We conclude that the electron diffraction of protein crystals may yield structural information that is almost as good as what can be achieved with X-ray diffraction, while requiring diffracted volumes that can be reduced by up to 6 orders of magnitude. However, several theoretical and experimental problems remain to be fully answered, and for general applications it will be indispensable to develop alternative phasing methods that do not rely on molecular replacement.

Outlook

This paper outlines the strengths of electron crystallography for the analysis of nanocrystalline materials and the advances this technique experienced in the past decade. The impressive numbers of crystal structures determined by 3D ED in any domain of materials and life sciences testify to how advanced and powerful this method has become by now.

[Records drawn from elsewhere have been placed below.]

theorem execRegroup_keep {s0 s : State} (h : Keep s0 s) (f : RopeFrame) :
    Keeps s0 (execRegroup f s) := by
  unfold execRegroup
  repeat' first
    | with_reducible assumption | (with_reducible apply act_keep) | with_reducible intro _
    | (with_reducible apply State.receiveRegroup_keep) | (with_reducible apply State.atGateway_keep) | (dsimp only)
    | split | (with_reducible apply Keep.kept) | (with_reducible refine Keep.mk (Keep.kept ?_))

theorem execRopeBelay_keep {s0 s : State} (h : Keep s0 s) (f : RopeFrame) :
    Keeps s0 (execRopeBelay f s) := by
  unfold execRopeBelay
  repeat' first
    | with_reducible assumption | (with_reducible apply act_keep) | with_reducible intro _
    | (with_reducible apply State.receiveBelay_keep) | (with_reducible apply State.atGateway_keep) | (dsimp only)
    | split | (with_reducible apply Keep.kept) | (with_reducible refine Keep.mk (Keep.kept ?_))

theorem execProbe_keep {s0 s : State} (h : Keep s0 s) (f : RopeFrame) :
    Keeps s0 (execProbe f s) := by
  unfold execProbe
  repeat' first
    | with_reducible assumption | (with_reducible apply act_keep) | with_reducible intro _
    | (with_reducible apply State.receiveProbe_keep) | (with_reducible apply State.atGateway_keep) | (dsimp only)
    | split | (with_reducible apply Keep.kept) | (with_reducible refine Keep.mk (Keep.kept ?_))

end Sys2Proof.Machine
end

Robust and reliable protocols have been developed for ED data acquisition based on different approaches: sequential stage tilt with electron beam precession, combined stage-beam tilt, and continuous stage rotation. A common line for the data processing has been established using either dedicated programs for electron diffraction or modified X-ray packages. Most existing structure analysis and phase retrieval methods were successfully tested with 3D ED data. Meanwhile, the amount of structures characterized by 3D ED is continuously growing, including new complex material systems like proteins.

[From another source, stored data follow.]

theorem State.writeSwitchBank_keep {s0 s : State} (h : Keep s0 s) (v : Nat) :
    Keep s0 (State.writeSwitchBank s v).2 := by
  unfold State.writeSwitchBank
  repeat' first
    | with_reducible assumption | with_reducible intro _ | (with_reducible apply Keep.ite)
    | (with_reducible apply Keep.ite2) | (with_reducible apply State.on_keep)
    | (with_reducible apply State.armSwitch_keep) | (with_reducible apply State.disarmBankSwitch_keep)
    | (with_reducible refine Keep.snd ?_ (by assumption)) | (dsimp only) | split | (with_reducible apply Keep.kept)
    | (with_reducible refine Keep.mk (Keep.kept ?_))

theorem State.writeSwitchSlot_keep {s0 s : State} (h : Keep s0 s) (v : Nat) :
    Keep s0 (State.writeSwitchSlot s v).2 := by
  unfold State.writeSwitchSlot
  repeat' first
    | with_reducible assumption | with_reducible intro _ | (with_reducible apply Keep.ite)
    | (with_reducible apply Keep.ite2) | (with_reducible apply State.armCamp_keep)
    | (with_reducible apply State.disarmCamp_keep) | (with_reducible refine Keep.snd ?_ (by assumption))
    | (dsimp only) | split | (with_reducible apply Keep.kept) | (with_reducible refine Keep.mk (Keep.kept ?_))

theorem State.writeRestore_keep {s0 s : State} (h : Keep s0 s) (v : Nat) :
    Keep s0 (State.writeRestore s v) := by
  unfold State.writeRestore
  repeat' first
    | with_reducible assumption | with_reducible intro _ | (with_reducible apply Keep.ite)
    | (with_reducible apply State.freshStart_keep) | (with_reducible apply State.restoreState_keep) | (dsimp only)
    | split | (with_reducible apply Keep.kept) | (with_reducible refine Keep.mk (Keep.kept ?_))

theorem State.writeNonce_keep {s0 s : State} (h : Keep s0 s) (session : Nat) (data : List Byte) :
    Keep s0 (State.writeNonce s session data) := by
  unfold State.writeNonce
  repeat' first
    | with_reducible assumption | with_reducible intro _ | (with_reducible apply State.setBoot_keep)
    | (with_reducible apply State.attest_keep) | (with_reducible refine Keep.snd ?_ (by assumption))
    | with_reducible rfl | (dsimp only) | split | (with_reducible apply Keep.kept)
    | (with_reducible refine Keep.mk (Keep.kept ?_))

theorem State.trigger_keep {s0 s : State} (h : Keep s0 s) (q : DxpReq) (v : Nat) :
    KeepsOpt2 s0 (State.trigger s q v) := by
  unfold State.trigger
  repeat' first
    | with_reducible assumption | with_reducible intro _ | (with_reducible apply KeepsOpt2.none)
    | (with_reducible apply KeepsOpt2.some) | (with_reducible apply KeepsOpt2.ite)
    | (with_reducible apply Keep.ite) | (with_reducible apply Keep.ite2)
    | (with_reducible apply State.originateHoldAt_keep) | (with_reducible apply State.setTrain_keep)
    | (with_reducible apply State.setRope_keep) | (with_reducible apply State.checkBank_keep)
    | (with_reducible apply State.writeTarget_keep) | (with_reducible apply State.setBoot_keep)
    | (with_reducible apply State.startInstall_keep) | (with_reducible apply State.commitSvn_keep)
    | (with_reducible apply State.writeSwitchBank_keep) | (with_reducible apply State.writeSwitchSlot_keep)
    | (with_reducible apply State.writeRestore_keep) | (with_reducible apply State.writeNonce_keep)
    | (with_reducible refine Keep.snd ?_ (by assumption)) | (with_reducible refine Keep.fst ?_ (by assumption))
    | with_reducible rfl | (dsimp only) | split | (with_reducible apply Keep.kept)
    | (with_reducible refine Keep.mk (Keep.kept ?_))

theorem State.take_keep {s0 s : State} (h : Keep s0 s) (r : ObjRow) (k v : Nat) (data : List Byte) :
    Keep s0 (State.take s r k v data) := by
  unfold State.take
  repeat' first
    | with_reducible assumption | with_reducible intro _ | (with_reducible apply Keep.ite)
    | (with_reducible apply State.setRec_keep) | (with_reducible apply State.setArmed_keep)
    | (with_reducible apply State.valueChanged_keep) | (with_reducible apply State.assign_keep) | (dsimp only)
    | split | (with_reducible apply Keep.kept) | (with_reducible refine Keep.mk (Keep.kept ?_))

theorem State.writeRequest_keep {s0 s : State} (h : Keep s0 s) (q : DxpReq) :
    Keep s0 (State.writeRequest s q).2 := by
  unfold State.writeRequest
  repeat' first
    | with_reducible assumption | with_reducible intro _ | (with_reducible apply Keep.ite)
    | (with_reducible apply Keep.ite2) | (with_reducible apply State.ok_keep)
    | (with_reducible apply State.setDict_keep) | (with_reducible apply State.logConflict_keep)
    | (with_reducible apply State.trigger_keep) | (with_reducible apply State.take_keep)
    | (with_reducible refine Keep.fst ?_ (by assumption))
    | (with_reducible refine KeepsOpt2.get' ?_ (by assumption))
    | (with_reducible refine KeepsOpt2.get ?_ (by assumption)) | (dsimp only) | split
    | (with_reducible apply Keep.kept) | (with_reducible refine Keep.mk (Keep.kept ?_))

theorem State.writeTable_keep {s0 s : State} (h : Keep s0 s) (q : DxpReq) :
    Keep s0 (State.writeTable s q) := by
  unfold State.writeTable
  repeat' first
    | with_reducible assumption | with_reducible intro _ | (with_reducible apply State.write_keep)
    | (with_reducible apply State.setArmed_keep) | (dsimp only) | split | (with_reducible apply Keep.kept)
    | (with_reducible refine Keep.mk (Keep.kept ?_))

theorem State.writeBlobRequest_keep {s0 s : State} (h : Keep s0 s) (q : DxpReq) :
    Keep s0 (State.writeBlobRequest s q).2 := by
  unfold State.writeBlobRequest
  repeat' first
    | with_reducible assumption | with_reducible intro _ | (with_reducible apply Keep.ite)
    | (with_reducible apply Keep.ite2) | (with_reducible apply State.ok_keep)
    | (with_reducible apply State.campPiece_keep) | (with_reducible apply State.stagePiece_keep)
    | (with_reducible apply State.writeTable_keep) | (with_reducible refine Keep.snd ?_ (by assumption))
    | (with_reducible refine Keep.fst ?_ (by assumption)) | (dsimp only) | split | (with_reducible apply Keep.kept)
    | (with_reducible refine Keep.mk (Keep.kept ?_))

theorem State.afterRead_keep {s0 s : State} (h : Keep s0 s) (k : Nat) :
    Keep s0 (State.afterRead s k) := by
  unfold State.afterRead
  repeat' first
    | with_reducible assumption | with_reducible intro _ | (with_reducible apply Keep.ite)
    | (with_reducible apply State.setTime_keep) | (with_reducible apply State.setSupply_keep) | (dsimp only)
    | split | (with_reducible apply Keep.kept) | (with_reducible refine Keep.mk (Keep.kept ?_))

theorem State.readRequest_keep {s0 s : State} (h : Keep s0 s) (q : DxpReq) :
    Keep s0 (State.readRequest s q).2 := by
  unfold State.readRequest
  repeat' first
    | with_reducible assumption | with_reducible intro _ | (with_reducible apply Keep.ite)
    | (with_reducible apply Keep.ite2) | (with_reducible apply State.afterRead_keep) | (dsimp only) | split
    | (with_reducible apply Keep.kept) | (with_reducible refine Keep.mk (Keep.kept ?_))

theorem State.subscribeRequest_keep {s0 s : State} (h : Keep s0 s) (q : DxpReq) :
    Keep s0 (State.subscribeRequest s q).2 := by
  unfold State.subscribeRequest
  repeat' first
    | with_reducible assumption | with_reducible intro _ | (with_reducible apply Keep.ite)
    | (with_reducible apply Keep.ite2) | (with_reducible apply State.ok_keep)
    | (with_reducible refine Keep.fst ?_ (by assumption)) | (dsimp only) | split | (with_reducible apply Keep.kept)
    | (with_reducible refine Keep.mkF (Keep.kept ?_))

theorem State.groupKeyRequest_keep {s0 s : State} (h : Keep s0 s) (q : DxpReq) :
    Keep s0 (State.groupKeyRequest s q).2 := by
  unfold State.groupKeyRequest
  repeat' first
    | with_reducible assumption | with_reducible intro _ | (with_reducible apply Keep.ite)
    | (with_reducible apply Keep.ite2) | (with_reducible apply State.ok_keep)
    | (with_reducible apply State.setDict_keep) | (with_reducible apply State.take_keep)
    | (with_reducible refine Keep.fst ?_ (by assumption)) | (dsimp only) | split | (with_reducible apply Keep.kept)
    | (with_reducible refine Keep.mk (Keep.kept ?_))

theorem State.request_keep {s0 s : State} (h : Keep s0 s) (q : DxpReq) :
    Keep s0 (State.request s q).2 := by
  unfold State.request
  repeat' first
    | with_reducible assumption | with_reducible intro _ | (with_reducible apply Keep.ite)
    | (with_reducible apply Keep.ite2) | (with_reducible apply State.ok_keep)
    | (with_reducible apply State.writeRequest_keep) | (with_reducible apply State.writeBlobRequest_keep)
    | (with_reducible apply State.readRequest_keep) | (with_reducible apply State.subscribeRequest_keep)
    | (with_reducible apply State.groupKeyRequest_keep) | (with_reducible refine Keep.snd ?_ (by assumption))
    | (with_reducible refine Keep.fst ?_ (by assumption)) | (dsimp only) | split | (with_reducible apply Keep.kept)
    | (with_reducible refine Keep.mk (Keep.kept ?_))

theorem State.countAbort_keep {s0 s : State} (h : Keep s0 s) (abort : Nat) :
    Keep s0 (State.countAbort s abort) := by
  unfold State.countAbort
  repeat' first
    | with_reducible assumption | with_reducible intro _ | (with_reducible apply State.on_keep)
    | (with_reducible apply State.count_keep) | (dsimp only) | split | (with_reducible apply Keep.kept)
    | (with_reducible refine Keep.mk (Keep.kept ?_))

theorem State.plainAnswer_keep {s0 s : State} (h : Keep s0 s) (m : DxpMsg) (kind abort : Nat) :
    Keep s0 (State.plainAnswer s m kind abort) := by
  unfold State.plainAnswer
  repeat' first
    | with_reducible assumption | with_reducible intro _ | (with_reducible apply State.sendDxp_keep)
    | (with_reducible apply State.countAbort_keep) | (dsimp only) | split | (with_reducible apply Keep.kept)
    | (with_reducible refine Keep.mk (Keep.kept ?_))

theorem State.sessionAnswer_keep {s0 s : State} (h : Keep s0 s) (v : Session) (w abort type : Nat) (data : List Byte)
      :
    Keep s0 (State.sessionAnswer s v w abort type data) := by
  unfold State.sessionAnswer
  repeat' first
    | with_reducible assumption | with_reducible intro _ | (with_reducible apply Keep.ite)
    | (with_reducible apply State.setDict_keep) | (with_reducible apply State.sendSession_keep)
    | (with_reducible apply State.take_keep) | (with_reducible apply State.countAbort_keep) | (dsimp only) | split
    | (with_reducible apply Keep.kept) | (with_reducible refine Keep.mk (Keep.kept ?_))

theorem State.multicast_keep {s0 s : State} (h : Keep s0 s) (m : DxpMsg) (data : List Byte) :
    Keep s0 (State.multicast s m data) := by
  unfold State.multicast
  repeat' first
    | with_reducible assumption | with_reducible intro _ | (with_reducible apply Keep.ite)
    | (with_reducible apply State.emit_keep) | (with_reducible apply State.setDict_keep)
    | (with_reducible apply State.request_keep) | (with_reducible apply State.countAbort_keep)
    | (with_reducible apply State.done_keep) | (with_reducible refine Keep.snd ?_ (by assumption)) | (dsimp only)
    | split | (with_reducible apply Keep.kept) | (with_reducible refine Keep.mk (Keep.kept ?_))

theorem State.inSession_keep {s0 s : State} (h : Keep s0 s) (v : Session) (m : DxpMsg) (data : List Byte) :
    Keep s0 (State.inSession s v m data) := by
  unfold State.inSession
  repeat' first
    | with_reducible assumption | with_reducible intro _ | (with_reducible apply Keep.ite)
    | (with_reducible apply State.on_keep) | (with_reducible apply State.count_keep)
    | (with_reducible apply State.write_keep) | (with_reducible apply State.setDict_keep)
    | (with_reducible apply State.sendSession_keep) | (with_reducible apply State.closeSession_keep)
    | (with_reducible apply State.request_keep) | (with_reducible apply State.sessionAnswer_keep)
    | (with_reducible apply State.done_keep) | (with_reducible refine Keep.snd ?_ (by assumption)) | (dsimp only)
    | split | (with_reducible apply Keep.kept) | (with_reducible refine Keep.mk (Keep.kept ?_))

theorem State.openDxp_keep {s0 s : State} (h : Keep s0 s) (m : DxpMsg) (write : Bool) (operator : List Byte) :
    Keep s0 (State.openDxp s m write operator).1 := by
  unfold State.openDxp
  repeat' first
    | with_reducible assumption | (with_reducible apply Keeps.next) | with_reducible intro _
    | (with_reducible apply Keep.ite) | (with_reducible apply Keep.ite1) | (with_reducible apply State.write_keep)
    | (with_reducible apply State.each_keep) | (with_reducible apply State.setDict_keep)
    | (with_reducible apply State.closeSession_keep) | (dsimp only) | split | (with_reducible apply Keep.kept)
    | (with_reducible refine Keep.mk (Keep.kept ?_))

Taken together, 3D ED is rapidly gaining ground. The remaining steps concern the availability of dedicated instruments optimized for 3D ED. TEM is designed as imaging instruments, and their illumination systems and sample stages are not part of an electron diffractometer, which should provide 3D ED data on nanocrystals of any beam sensitivity. The mechanical stability of the sample stages should be improved to reduce the sample movement during tilt. The instruments should be equipped with single-electron detectors for diffraction, and the illumination system should provide parallel nanobeams smaller than 100 nm. The crystal search should be completely automatized with the possibility of performing ED in low dose conditions. Once such instruments will be available, 3D ED will be the gold standard every time the grain size goes beyond the micron size.

The overview that is provided in this Outlook aims to inform the research community beyond the current users of the method. Thereby, we encourage the outreach of 3D ED toward new materials and new scientific topics, and we foster cooperation among diverse research fields, such as materials and life sciences.